Na crise, oportunidade para o Brasil

18/06/2008

Na crise, oportunidade para o Brasil

Especialistas alertam para os gargalos que impedem o país de duplicar a produção em 10 anos

 

Longe de ser um problema insolúvel para o Brasil, a alta mundial dos preços das commodities constitui-se numa oportunidade de ouro para o país aproveitar seu potencial de maior produtor mundial de alimentos. Mas é necessário adotar medidas relativamente simples para eliminar gargalos portuários no escoamento da produção e desonerar as importações de fertilizantes. Cumpridos estes "deveres de casa", o país, já auto-suficiente na produção de alimentos exceto o trigo, poderia duplicar o volume da safra de grãos em menos de 10 anos. Em produtos como carne bovina, frango, café e suco de laranja, o país já é o maior produtor mundial.

Estas são conclusões de dois especialistas ouvidos ontem pelo JB, o superintendente técnico da Confederação Nacional de Agricultura, Ricardo Cotta, e o economista Mauro de Rezende Lopes, do Centro de Estudos Agrícolas da Fundação Getúlio Vargas.

– Não temos como resolver isto da noite para o dia, mesmo tendo todas as vantagens comparativas. Talvez nenhum outro país do mundo tenha tanta capacidade de expansão da produção agrícola. Toda esta crise, no Brasil, tem que ser encarada muito mais como uma oportunidade do que como um problema – diz Ricardo Cotta

O superintendente da CNA ressalva, entretanto, que o cenário pressupõe uma série de deveres de casa para que o país aproveite a oportunidade: "Sem estes deveres de casa não aproveitaremos o cenário fantástico".

O primeiro dever, segundo ele, é a questão da infra-estrutura portuária.

– Já vivemos um apagão logístico no Brasil, especialmente nos portos, um apagão portuário. O que gastamos anualmente com multas por atrasos de navios neste país daria pra duplicar a infra-estrutura portuária em um ano. São multas enormes por navios parados por falta de calado, por greves sucessivas e encadeadas de fiscais do governo – reclama e continua: – Recentemente, fizemos uma reunião no Congresso com construtoras, prestadoras de serviços portuários, e reunimos um potencial imediato para investimentos de US$ 15 bilhões, 10 vezes mais do que o PAC tem alocado para o setor portuário. Então, não é dinheiro que falta, o que está faltando é regulamentação. O setor privado está ávido para investir.

Fora disso, Cotta entende que é necessário reduzir os custos de defensivos e fertilizantes, como anunciou o governo. Acrescenta que inevitável a introdução de genéricos no mercado para aumentar a concorrência e baixar preços.

Estes preços, segundo o professor Rezende Lopes, praticamente triplicaram nos últimos 12 meses. E o país importa entre 60% e 85% de suas necessidades desses insumos.

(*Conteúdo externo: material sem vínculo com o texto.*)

-- ==== Sys2Proof/Machine/Arith.lean ====
section
/-! DEFINITION. The register arithmetic instructions, opcode 0x00 (40_arithmetic.md R120 to R132). -/

namespace Sys2Proof.Machine

/-- ADD. Add (40_arithmetic.md R121). -/
def execAdd (rd rs1 rs2 : RegNum) (s : State) : Result :=
  s.retire (.add rd rs1 rs2) rd (s.src rs1 + s.src rs2)

/-- SUB. Subtract: `rs1` minus `rs2` (40_arithmetic.md R122). -/
def execSub (rd rs1 rs2 : RegNum) (s : State) : Result :=
  s.retire (.sub rd rs1 rs2) rd (s.src rs1 - s.src rs2)

/-- AND. Bitwise AND (40_arithmetic.md R123). -/
def execAnd (rd rs1 rs2 : RegNum) (s : State) : Result :=
  s.retire (.and rd rs1 rs2) rd (s.src rs1 &&& s.src rs2)

/-- OR. Bitwise OR (40_arithmetic.md R124). -/
def execOr (rd rs1 rs2 : RegNum) (s : State) : Result :=
  s.retire (.or rd rs1 rs2) rd (s.src rs1 ||| s.src rs2)

/-- XOR. Bitwise XOR (40_arithmetic.md R125). -/
def execXor (rd rs1 rs2 : RegNum) (s : State) : Result :=
  s.retire (.xor rd rs1 rs2) rd (s.src rs1 ^^^ s.src rs2)

/-- SHR. Logical right shift (40_arithmetic.md R126). -/
def execShr (rd rs1 rs2 : RegNum) (s : State) : Result :=
  s.retire (.shr rd rs1 rs2) rd (shift s.cfg .shr (s.src rs1) (s.src rs2))

/-- ASR. Arithmetic right shift (40_arithmetic.md R127). -/
def execAsr (rd rs1 rs2 : RegNum) (s : State) : Result :=
  s.retire (.asr rd rs1 rs2) rd (shift s.cfg .asr (s.src rs1) (s.src rs2))

/-- SHL. Logical left shift (40_arithmetic.md R128). -/
def execShl (rd rs1 rs2 : RegNum) (s : State) : Result :=
  s.retire (.shl rd rs1 rs2) rd (shift s.cfg .shl (s.src rs1) (s.src rs2))

/-- CCH. Addition carry check (40_arithmetic.md R129). -/
def execCch (rd rs1 rs2 : RegNum) (s : State) : Result :=
  s.retire (.cch rd rs1 rs2) rd (carryOut (s.src rs1) (s.src rs2))

/-- BCH. Subtraction borrow check (40_arithmetic.md R130). -/
def execBch (rd rs1 rs2 : RegNum) (s : State) : Result :=
  s.retire (.bch rd rs1 rs2) rd (borrowOut (s.src rs1) (s.src rs2))

end Sys2Proof.Machine
end

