/-- The seven loads from ram or rom: the bytes big-endian, extended to the whole register, and nothing else changes but
`pc` (42_load_store.md R164 to R169; 46_srm64.md R281, R282; 20_memory.md R60, R63, R68). -/
def Obligations.LoadResults : Prop :=
  ∀ (s : State) (rd rs1 : RegNum) (imm : Imm12),
    (s.plainMemory (s.eaNat rs1 imm 1) 1 →
      Loads (.ldb rd rs1 imm) s rd (s.memNat (s.eaNat rs1 imm 1) 1) ∧
      Loads (.ldsb rd rs1 imm) s rd
        ((((s.memNat (s.eaNat rs1 imm 1) 1 : Nat) : Int).bmod (2 ^ 8)) % (2 ^ 64 : Nat)).toNat) ∧
    (s.plainMemory (s.eaNat rs1 imm 2) 2 →
      Loads (.ldw rd rs1 imm) s rd (s.memNat (s.eaNat rs1 imm 2) 2) ∧
      Loads (.ldsw rd rs1 imm) s rd
        ((((s.memNat (s.eaNat rs1 imm 2) 2 : Nat) : Int).bmod (2 ^ 16)) % (2 ^ 64 : Nat)).toNat) ∧
    (s.plainMemory (s.eaNat rs1 imm 4) 4 →
      Loads (.ldd rd rs1 imm) s rd (s.memNat (s.eaNat rs1 imm 4) 4) ∧
      Loads (.ldsd rd rs1 imm) s rd
        ((((s.memNat (s.eaNat rs1 imm 4) 4 : Nat) : Int).bmod (2 ^ 32)) % (2 ^ 64 : Nat)).toNat) ∧
    (s.plainMemory (s.eaNat rs1 imm 8) 8 →
      Loads (.ldq rd rs1 imm) s rd (s.memNat (s.eaNat rs1 imm 8) 8))

/-- A load that touches an absent byte is ModelFault(UnmappedAccess) (20_memory.md R66, 42_load_store.md R170). -/
def Obligations.LoadOfAbsentByteFaults : Prop :=
  ∀ (s : State) (i : Instr) (rs1 : RegNum) (imm : Imm12) (n k : Nat), i.isLoad = true →
    i.access = some (rs1, imm, n) → k < n → s.kindAt (s.accessAddr rs1 imm n + k) = .absent →
    exec i s = .fault .unmappedAccess

/-- A load whose bytes all belong to devices completes: the access is one event for the platform that names the bytes in
address order, `x[rd]` is the zero or sign extension of their big-endian number, and memory and every other register are
as before (20_memory.md R67; 42_load_store.md R169). The second clause is the model's choice (log entry 23): a load of
device bytes and bytes of ram or rom takes each byte by its own kind, and its event names the device bytes. -/
def Obligations.DeviceLoadsAreEvents : Prop :=
  ∀ (s : State) (i : Instr) (rd rs1 : RegNum) (imm : Imm12) (n : Nat), i.loadDest = some rd →
    i.access = some (rs1, imm, n) →
    let addr := s.accessAddr rs1 imm n
    ((∀ k < n, s.isDevice (addr + k) = true) →
      ∃ t bytes, CompletesWithEvent i s t false addr n bytes ∧
        bytes.map (·.addr) = (List.range n).map (addr + ·) ∧
        RegLoaded s t rd (i.loadValue n (bytes.foldl (fun acc b => acc * 256 + b.value.toNat) 0)) ∧ SameMemory s t) ∧
    ((∀ k < n, s.kindAt (addr + k) ≠ .absent) → (∃ k < n, s.isDevice (addr + k) = true) →
      (∃ k < n, s.isDevice (addr + k) = false) →
      ∃ t bytes, ∃ f : Nat → Byte, CompletesWithEvent i s t false addr n bytes ∧
        bytes.map (·.addr) = ((List.range n).map (addr + ·)).filter s.isDevice ∧
        (∀ b ∈ bytes, f b.addr = b.value) ∧
        (∀ k < n, s.isDevice (addr + k) = false → f (addr + k) = s.mem.read (addr + k)) ∧
        RegLoaded s t rd (i.loadValue n ((List.range n).foldl (fun acc k => acc * 256 + (f (addr + k)).toNat) 0)) ∧
        SameMemory s t)

/-- STB, STW, STD and STQ to ram: the low bytes of `x[rs2]` big-endian at the forced-aligned address, every other byte
of memory and everything else but `pc` as before (42_load_store.md R160 to R163; 46_srm64.md R280). -/
def Obligations.StoreResults : Prop :=
  ∀ (s : State) (rs1 rs2 : RegNum) (imm : Imm12),
    (s.ramOnly (s.accessAddr rs1 imm 1) 1 → Stores (.stb rs1 rs2 imm) s rs2 (s.accessAddr rs1 imm 1) 1) ∧
    (s.ramOnly (s.accessAddr rs1 imm 2) 2 → Stores (.stw rs1 rs2 imm) s rs2 (s.accessAddr rs1 imm 2) 2) ∧
    (s.ramOnly (s.accessAddr rs1 imm 4) 4 → Stores (.std rs1 rs2 imm) s rs2 (s.accessAddr rs1 imm 4) 4) ∧
    (s.ramOnly (s.accessAddr rs1 imm 8) 8 → Stores (.stq rs1 rs2 imm) s rs2 (s.accessAddr rs1 imm 8) 8)

/-- A store that touches an absent or a rom byte is ModelFault(UnmappedAccess) (20_memory.md R66). -/
def Obligations.StoreToAbsentOrRomFaults : Prop :=
  ∀ (s : State) (i : Instr) (rs1 : RegNum) (imm : Imm12) (n k : Nat), i.isStore = true →
    i.access = some (rs1, imm, n) → k < n →
    (s.kindAt (s.accessAddr rs1 imm n + k) = .absent ∨ s.kindAt (s.accessAddr rs1 imm n + k) = .rom) →
    exec i s = .fault .unmappedAccess

/-- A store whose bytes all belong to devices completes: the bytes are handed to the platform in address order as one
event, each with its device, and memory and every register are as before (20_memory.md R67). The second clause is the
model's choice (log entry 23): of a store to ram and device bytes each byte goes where its kind says, and the event names
the device bytes. -/
def Obligations.DeviceStoresAreEvents : Prop :=
  ∀ (s : State) (i : Instr) (rs1 rs2 : RegNum) (imm : Imm12) (n : Nat), i.storeSource = some rs2 →
    i.access = some (rs1, imm, n) →
    let addr := s.accessAddr rs1 imm n
    ((∀ k < n, s.isDevice (addr + k) = true) →
      ∃ t bytes, CompletesWithEvent i s t true addr n bytes ∧
        bytes.map (·.addr) = (List.range n).map (addr + ·) ∧
        bytes.foldl (fun acc b => acc * 256 + b.value.toNat) 0 = (s.reg rs2).toNat % 2 ^ (8 * n) ∧
        SameRegs s t ∧ SameMemory s t) ∧
    ((∀ k < n, s.kindAt (addr + k) = .ram ∨ s.isDevice (addr + k) = true) →
      (∃ k < n, s.isDevice (addr + k) = true) → (∃ k < n, s.kindAt (addr + k) = .ram) →
      ∃ t bytes, CompletesWithEvent i s t true addr n bytes ∧
        bytes.map (·.addr) = ((List.range n).map (addr + ·)).filter s.isDevice ∧
        (∀ k < n, (∀ b ∈ bytes, b.addr = addr + k → b.value.toNat = (s.reg rs2).toNat / 256 ^ (n - 1 - k) % 256) ∧
          (s.kindAt (addr + k) = .ram →
            (t.mem.read (addr + k)).toNat = (s.reg rs2).toNat / 256 ^ (n - 1 - k) % 256)) ∧
        (∀ a, s.kindAt a ≠ .ram ∨ a < addr ∨ addr + n ≤ a → t.mem.read a = s.mem.read a) ∧ SameRegs s t)

/-- A narrow access sees the corresponding bytes of a wider one: after STD, the byte at the address is the most
significant, and the two bytes from the address plus 2 are the low half (20_memory.md R60, R61). -/
def Obligations.MixedWidthAccess : Prop :=
  ∀ (s t : State) (rs1 rs2 : RegNum) (imm : Imm12), s.ramOnly (s.accessAddr rs1 imm 4) 4 →
    exec (.std rs1 rs2 imm) s = .next t →
    (∀ k < 4, (t.mem.read (s.accessAddr rs1 imm 4 + k)).toNat = (s.reg rs2).toNat / 256 ^ (3 - k) % 256) ∧
    t.memNat (s.accessAddr rs1 imm 4 + 2) 2 = (s.reg rs2).toNat % 2 ^ 16

/-- Only the stores change memory (20_memory.md R65; 40_arithmetic.md R120; 43_jumps.md R180 (g); 45_system.md R250). -/
def Obligations.OnlyStoresChangeMemory : Prop :=
  ∀ (s t : State) (i : Instr), i.isStore = false → exec i s = .next t → t.mem = s.mem

/-! ## Jumps -/

/-- JAL and JALR: the link is `pc + 4`, the target `pc + imm` or `x[rs1] + imm` with the old value of `rs1`, all modulo
2^W (43_jumps.md R180 to R182; 00_scope.md R12). -/
def Obligations.JumpAndLinkResults : Prop :=
  ∀ (s : State) (rd rs1 : RegNum) (off : Imm21) (imm : Imm12),
    CompletesWriting (.jal rd off) s rd s.seqNat ((s.pc.toNat + s.immU off) % 2 ^ s.opWidth) ∧
    CompletesWriting (.jalr rd rs1 imm) s rd s.seqNat ((s.u rs1 + s.immU imm) % 2 ^ s.opWidth)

Cotta lembra que estes custos são ainda mais elevados em vista do que considera absurdo, um adicional de 25% que incide sobre o valor dos fretes de importação, a título de contribuição para renovação da Marinha Mercante. Assim, uma parte dos deveres de casa, nesta área, seria a extinção pura e simples desse adicional, ao menos para fertilizantes.

– Resolvidos estes problemas, o país teria condição de pelo menos dobrar sua produção em menos de 10 anos. Mas, se tudo continuar como está, não conseguiremos aumentá-la nem em 10% – concluiu.

Rezende Lopes destaca que, como até agora Brasil e Argentina sustentavam boa parte das importações internacionais de alimentos, a saída da Argentina do mercado supridor, devido a uma série de equívocos do governo Cristina Kirchner, acirra a demanda em geral, provocando alta de preços também no Brasil. Ele explica que o Brasil já incorreu nos mesmos erros no passado, originando grande desestímulo à produção.

– Esta política de limitação de exportações com sobretaxas, lá chamadas retenciones, que chegam a 44%, é muito perniciosa para os próprios produtores do país, numa hora em que os preços internacionais têm que refletir a escassez.

Proteção social

O economista da FGV reconhece que a alta de preços prejudica mais intensamente as camadas mais pobres, com o índice de preços para faixas até 2,5 salários mínimos chegando a 8,2%.

Neste caso, conclui, só há uma saída: é o reforço da rede de segurança social do Bolsa Família. Mas mexer no mecanismo de preços nesta hora seria um erro gravíssimo.

– O preço tem que controlar a oferta. Não somos mais um paizinho. Temos exportações que são indispensáveis para todo o mundo. Se mexermos nisso, vai ser um problema e pode haver até desforço físico, como está ocorrendo na Argentina agora.